Evidence showed that the new strain of COVID-19 was increasing in densely-populated areas, which can lead to higher rates of businesses shutting down in those locations. The UK Government (2020) report indicated that the majority of cases were occurring in London, the South East, and the East of England as related to the new variant of the virus. Furthermore, the strain on the NHS is an issue, with the winter period being the most challenging time for the Service. The introduction of Tier 4 in the most problematic regions implies the prioritization of community testing, local support programs, as well as the collection of statistical data that is pertinent to the areas.

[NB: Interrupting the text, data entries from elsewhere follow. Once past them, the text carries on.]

-- ==== Sys2Proof/Laws/Rom.lean ====
section
/-! SUPPORT. The coefficient ROM: reads, legal configurations, and the ROM the unit is configured with. -/

namespace Sys2Proof.Machine

/-- A read inside the table is the table's word. -/
theorem romRead_inside {rom : CoefRom} {fn : EvalFn} {slot : Slot} {row i : Nat} {r : List Word} {c : Word}
    (hr : (evaluator rom fn slot).coef[row]? = some r) (hc : r[i]? = some c) :
    romRead rom fn slot row i = c := by
  unfold romRead
  rw [hr]
  dsimp only
  rw [hc]

/-- The constraints on an evaluator, as propositions. -/
theorem evaluatorWf_iff (e : Evaluator) :
    evaluatorWf e = true ↔ 2 ≤ e.degree ∧ e.degree ≤ 8 ∧
      (e.rowCount = 1 ∨ e.rowCount = 8 ∨ e.rowCount = 16) ∧ e.coef.length = e.rowCount ∧
      ∀ r ∈ e.coef, r.length = e.degree + 1 := by
  simp [evaluatorWf, and_assoc, or_assoc]

/-- A legal ROM has a legal evaluator everywhere. -/
theorem evaluatorLegal_of_romWf {rom : CoefRom} (h : romWf rom = true) (fn : EvalFn) (slot : Slot) :
    evaluatorLegal rom fn slot = true := by
  unfold romWf at h
  rw [List.all_eq_true] at h
  have hf := h fn (by cases fn <;> decide)
  rw [List.all_eq_true] at hf
  exact hf slot (by cases slot <;> decide)

/-- No step writes the ROM. -/
theorem step_rom {s t : State} (h : step s = .next t) : t.rom = s.rom := by
  rcases step_cases h with ⟨-, rfl⟩ | ⟨_, _, -, rfl⟩ | ⟨_, _, -, ⟨-, rfl⟩ | ⟨-, _, rfl⟩ | ⟨-, _, -, rfl⟩⟩ <;>
    rfl

/-! ## The configured contents -/

theorem evaluator_configRom (fn : EvalFn) (slot : Slot) :
    evaluator configRom fn slot = configEvaluator fn slot := by
  cases fn <;> cases slot <;> rfl

theorem configDegree_bounds (fn : EvalFn) (slot : Slot) :
    2 ≤ configDegree fn slot ∧ configDegree fn slot ≤ 8 := by
  have h := (Config.openDegree fn slot).isLt
  unfold configDegree
  split
  · cases fn <;> cases slot <;> simp_all [fixedDegree] <;> omega
  · omega

theorem configRowCount_legal (fn : EvalFn) (slot : Slot) :
    (configRowCount fn slot = 1 ∨ configRowCount fn slot = 8 ∨ configRowCount fn slot = 16) ∧
      rowRuleMet (rowRule fn slot) (configRowCount fn slot) = true := by
  unfold configRowCount
  cases Config.openSixteenRows fn slot <;> cases Config.openHasTable fn slot <;>
    cases rowRule fn slot <;> decide

/-- The configured ROM is legal, whatever its free values are. -/
theorem configRom_legal : romWf configRom = true := by
  simp only [romWf, List.all_eq_true]
  intro fn _ slot _
  have hd := configDegree_bounds fn slot
  obtain ⟨hm, hr⟩ := configRowCount_legal fn slot
  simp only [evaluatorLegal, evaluator_configRom, Bool.and_eq_true]
  refine ⟨⟨?_, ?_⟩, hr⟩
  · rw [evaluatorWf_iff]
    exact ⟨hd.1, hd.2, hm, by simp [configEvaluator], by simp [configEvaluator]⟩
  · unfold configEvaluator configDegree
    cases fixedDegree fn slot <;> simp

end Sys2Proof.Machine
end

The limitation of the current study pertains to the continuously changing statistics regarding the rates of companies closing down. While there is information available regarding the number of cases of the newly-infected individuals in the UK and other health-related data, the statistics regarding, for example, London-based businesses closing down is absent, and the research had to use the information that is highly limited. Future research on the correlation between the quarantine restrictions and the financial implications for organizations has future potential. Specifically, multiple regression analysis may be performed to find out a statistically significant correlation between a set of variables and find relevant trends in the available data sets. For instance, a correlation between nurse staffing levels, new cases of coronavirus in the population, and the businesses shutting down may be studied.
Bank of England. (2020). The impact of COVID-19 on businesses’ expectations: Evidence from the decision maker panel. Web.
BBC. (2020). Covid: Millions more braced for tougher rules in England. Web.
Clark, D. (2020). Share of businesses that have closed in the UK due to coronavirus in 2020, by sector. Web.
UK Government. (2020). Guidance: Full list of local restriction tiers by area. Web.